Ни один человек не может подтвердить, что на борт того или иного судна взошла августейшая чета, но в салонах Мэйфэра по-прежнему ходит на сей счет множество разнообразных слухов. В немногих салонах хозяева выражают свое облегчение в связи с тем, что дочь кого-то из них не была вовлечена в скандал с убийством, прежде чем принести свои брачные обеты. В очень немногих салонах, следует отметить.
Элизе уже до смерти надоели окружающие, постоянно интересовавшиеся, что с ней. «У меня все чудесно», — отвечала она автоматически, что случалось и раза по три на дню.

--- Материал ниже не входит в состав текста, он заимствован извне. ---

/-- UNIT_SET declares and waits for its hoist, UNIT_RESET is refused in use and otherwise resets; TENANT_OPEN and TENANT_CLOSE: their checks in
order, the window, SUMRATE, the wait for the hoist (R239, R240, R263 to R267, R324, R512).
Model's choices in it: log entries 37, 39, 70. -/
def Obligations.UnitsAndTenants : Prop :=
  ∀ (s : State) (c : Cmd),
    let id := c.id
    let b := c.params
    let cls := byteAt b 1
    let idx := byteAt b 0
    let d := byteAt b 2
    let t := c.tenant
    let waits := fun (u : State) => u.cmd? id = some { c with phase := .running } ∧ u.cmds.atHoist = s.cmds.atHoist ++ [id]
    let rect := s.ownRect (leAt b 0 4) (leAt b 4 4) (leAt b 8 4) (leAt b 12 4)
    let there := unitValid cls idx && unitPresent s.build cls idx
    let sum := (s.tenants.map (·.2.rate)).sum + leAt b 20 4
    (s.Due c 0x0007 → s.unitTurn c = false → Inert (.unitSet id) s)
    ∧ (s.Due c 0x0007 → s.unitTurn c = true →
      (there = false ∨ settable cls = false ∨ (d ≠ Obs.off ∧ d ≠ Obs.on) ∨ zeroAt b 3 5 = false →
        Answers (.unitSet id) s c Status.badParam [] s)
      ∧ (there = true → settable cls = true → d = Obs.off ∨ d = Obs.on → zeroAt b 3 5 = true →
        (cls = Cls.ring → d = Obs.off → s.portUp (1 - idx) = false → Answers (.unitSet id) s c Status.denied [] s)
        ∧ (cls ≠ Cls.ring ∨ d = Obs.on ∨ s.portUp (1 - idx) = true → s.hoists = true → Runs (.unitSet id) s fun u => waits u
            ∧ u.decl cls idx = d ∧ u.obs cls idx = s.obs cls idx ∧ u.unitOff = s.unitOff
            ∧ u.flag (F.CMD_UST_DIV (ustIdx cls idx)) = !statesAgree d (s.obs cls idx))))
    ∧ (s.Due c 0x0004 → s.calm → s.unitTurn c = true →
      (there = false ∨ zeroAt b 2 6 = false → Answers (.unitReset id) s c Status.badParam [] s)
      ∧ (there = true → zeroAt b 2 6 = true →
        (s.mode = Mode.display ∨ s.mode = Mode.halfMast → cls = Cls.lp ∨ cls = Cls.mpt ∨ cls = Cls.ba → Answers (.unitReset id) s c Status.denied [] s)
        ∧ (cls = Cls.se → s.obs cls idx ≠ Obs.failed → s.obs cls idx ≠ Obs.retired → s.obs cls idx ≠ Obs.off → Answers (.unitReset id) s c Status.denied [] s)
        ∧ (cls = Cls.tmr → ∃ u, Answers (.unitReset id) s c Status.ok [] u ∧ u.tmr idx = .reset ∧ (∀ n, n ≠ idx → u.tmr n = s.tmr n)
            ∧ (∀ off, unitOwns cls idx off = true → (regAt off).isSome = true → u.reg off = regReset s.build off)
            ∧ (∀ off, unitOwns cls idx off = false → off < 0x28000 ∨ 0x40000 ≤ off → u.reg off = s.reg off)
            ∧ u.decl cls idx = s.decl cls idx)))
    ∧ (s.Due c 0x1001 →
      ((∃ e ∈ s.tenants, e.1 = t) → Answers (.tenantOpen id) s c Status.badTenant [] s)
      ∧ ((∀ e ∈ s.tenants, e.1 ≠ t) →
        (tenantBad b = true → Answers (.tenantOpen id) s c Status.badParam [] s)
        ∧ (tenantBad b = false → rect = none →
          (s.secKey t (byteAt b 17) = false ∨ 20820000 < sum → Answers (.tenantOpen id) s c Status.denied [] s)
          ∧ (s.secKey t (byteAt b 17) = true → sum ≤ 20820000 → s.hoists = true → ∃ u, Answers (.tenantOpen id) s c Status.ok (leBytes 8 0xFF) u
            ∧ u.tenants.find? (fun e => e.1 == t) = some (t, ⟨leAt b 0 4, leAt b 4 4, leAt b 8 4, leAt b 12 4, byteAt b 16, byteAt b 17, leAt b 20 4, leAt b 24 4, 0xFF, .opening⟩)
            ∧ (∀ e, e ∈ s.tenants → e ∈ u.tenants) ∧ u.fld F.RING_ADM_SUMRATE = sum
            ∧ ∀ off, off ≠ F.RING_ADM_SUMRATE.off → u.reg off = s.reg off))
        ∧ (∀ x y w h k port base, tenantBad b = false → rect = some (x, y, w, h) → s.freeWindow = some k → s.tooMany (x, y, w, h) = false →
            s.secKey t (byteAt b 17) = true → sum ≤ 20820000 → s.hoists = true → s.place (2 * (w * h * 4608)) = some (port, base) → base < 2 ^ 36 →
            port < 2 → ∃ u, Answers (.tenantOpen id) s c Status.ok (leBytes 8 k) u ∧ u.flag (F.SE_WCFG_EN k) = true
              ∧ u.fld (F.SE_WCFG_TENANT k) = t % 1024 ∧ u.fld (F.SE_WREF_PORT k) = port ∧ u.fld (F.SE_WREF_BASE k) = base
              ∧ u.fld F.RING_ADM_SUMRATE = sum)))
    ∧ (s.Due c 0x1002 →
      (s.tenants.find? (fun e => e.1 == t) = none → zeroAt b 0 8 = true → Answers (.tenantClose id) s c Status.badTenant [] s)
      ∧ (zeroAt b 0 8 = false → Answers (.tenantClose id) s c Status.badParam [] s)
      ∧ (∀ ten, s.tenants.find? (fun e => e.1 == t) = some (t, ten) → zeroAt b 0 8 = true → s.hoists = true → Runs (.tenantClose id) s fun u =>
        waits u ∧ u.tenants.find? (fun e => e.1 == t) = some (t, { ten with phase := .closing }) ∧ (ten.win < 64 → u.flag (F.SE_WCFG_EN ten.win) = false)
        ∧ ∀ off, off ≠ (F.SE_WCFG_EN ten.win).off → u.reg off = s.reg off))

Она понимала, что родственники желают ей только хорошего. Поппи и Маргарет хотели ей добра и потому перешептывались за ее спиной, глядя на Элизу печальными глазами. Хотел ей добра и хозяин мясной лавки, хотя мистер и миссис Томпкинс понятия не имели, что произошло с Элизой за последние недели. Им она сказала, что переутомилась.
Она пыталась отвлечься, занявшись своими часами. В иной день она разбирала, а потом аккуратно собирала по две пары.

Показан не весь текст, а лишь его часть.